= Beginning of Section =
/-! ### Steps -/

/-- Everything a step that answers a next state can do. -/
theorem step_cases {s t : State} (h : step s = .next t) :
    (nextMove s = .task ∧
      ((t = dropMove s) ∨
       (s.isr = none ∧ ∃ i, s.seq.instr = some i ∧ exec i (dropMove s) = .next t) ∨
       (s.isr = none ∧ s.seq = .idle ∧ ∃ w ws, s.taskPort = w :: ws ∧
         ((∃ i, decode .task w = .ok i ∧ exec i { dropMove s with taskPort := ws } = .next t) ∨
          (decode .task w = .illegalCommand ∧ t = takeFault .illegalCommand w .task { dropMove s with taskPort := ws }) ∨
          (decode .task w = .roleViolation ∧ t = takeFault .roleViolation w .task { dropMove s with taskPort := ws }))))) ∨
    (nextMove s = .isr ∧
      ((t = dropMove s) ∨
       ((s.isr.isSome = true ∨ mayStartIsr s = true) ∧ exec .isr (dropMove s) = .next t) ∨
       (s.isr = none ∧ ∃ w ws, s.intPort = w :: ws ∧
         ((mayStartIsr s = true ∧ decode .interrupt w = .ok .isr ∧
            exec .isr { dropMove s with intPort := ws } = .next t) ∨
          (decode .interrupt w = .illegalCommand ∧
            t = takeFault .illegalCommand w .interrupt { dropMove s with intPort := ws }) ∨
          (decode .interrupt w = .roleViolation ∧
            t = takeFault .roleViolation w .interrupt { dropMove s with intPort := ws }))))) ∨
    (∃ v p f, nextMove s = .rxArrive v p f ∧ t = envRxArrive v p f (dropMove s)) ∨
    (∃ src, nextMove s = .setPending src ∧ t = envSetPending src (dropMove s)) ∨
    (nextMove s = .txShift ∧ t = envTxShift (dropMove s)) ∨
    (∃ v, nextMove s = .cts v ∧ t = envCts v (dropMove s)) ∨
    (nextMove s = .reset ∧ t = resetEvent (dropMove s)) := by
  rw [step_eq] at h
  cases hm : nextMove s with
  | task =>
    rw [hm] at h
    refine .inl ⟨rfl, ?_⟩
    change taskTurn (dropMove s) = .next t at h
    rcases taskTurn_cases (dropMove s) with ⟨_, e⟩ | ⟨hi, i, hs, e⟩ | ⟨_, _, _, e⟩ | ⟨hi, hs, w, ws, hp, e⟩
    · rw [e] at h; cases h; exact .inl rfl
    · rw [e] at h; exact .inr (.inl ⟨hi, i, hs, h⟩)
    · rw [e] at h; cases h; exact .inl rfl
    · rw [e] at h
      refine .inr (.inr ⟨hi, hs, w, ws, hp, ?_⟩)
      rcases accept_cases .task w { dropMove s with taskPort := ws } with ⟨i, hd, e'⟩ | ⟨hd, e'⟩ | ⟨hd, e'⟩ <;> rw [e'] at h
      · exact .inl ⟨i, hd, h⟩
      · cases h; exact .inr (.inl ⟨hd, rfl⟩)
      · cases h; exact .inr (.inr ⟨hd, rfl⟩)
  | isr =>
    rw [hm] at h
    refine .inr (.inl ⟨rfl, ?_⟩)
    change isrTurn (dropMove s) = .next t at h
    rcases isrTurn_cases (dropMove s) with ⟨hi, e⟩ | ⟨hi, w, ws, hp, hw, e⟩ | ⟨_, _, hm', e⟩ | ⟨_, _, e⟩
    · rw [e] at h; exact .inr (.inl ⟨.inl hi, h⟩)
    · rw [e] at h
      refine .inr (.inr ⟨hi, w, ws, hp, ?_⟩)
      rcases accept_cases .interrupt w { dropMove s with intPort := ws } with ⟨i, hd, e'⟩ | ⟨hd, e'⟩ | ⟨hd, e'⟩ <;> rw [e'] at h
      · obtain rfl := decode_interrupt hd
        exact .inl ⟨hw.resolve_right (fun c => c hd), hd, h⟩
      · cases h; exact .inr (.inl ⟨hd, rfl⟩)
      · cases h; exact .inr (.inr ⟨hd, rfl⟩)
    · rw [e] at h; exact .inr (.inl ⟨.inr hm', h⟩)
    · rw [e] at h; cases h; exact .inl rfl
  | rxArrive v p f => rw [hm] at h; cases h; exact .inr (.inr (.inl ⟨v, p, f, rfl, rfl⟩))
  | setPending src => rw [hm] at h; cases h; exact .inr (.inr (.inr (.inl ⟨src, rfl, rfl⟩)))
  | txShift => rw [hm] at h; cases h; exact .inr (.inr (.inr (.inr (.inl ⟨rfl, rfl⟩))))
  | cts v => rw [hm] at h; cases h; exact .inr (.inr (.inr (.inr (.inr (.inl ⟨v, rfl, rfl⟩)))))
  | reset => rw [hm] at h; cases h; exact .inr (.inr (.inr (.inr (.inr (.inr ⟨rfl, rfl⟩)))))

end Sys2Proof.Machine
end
= End of Section =
§ Problem details
How many lines in the entries above include the string "exec"? Answer with the number only.

§ Response for this exercise
4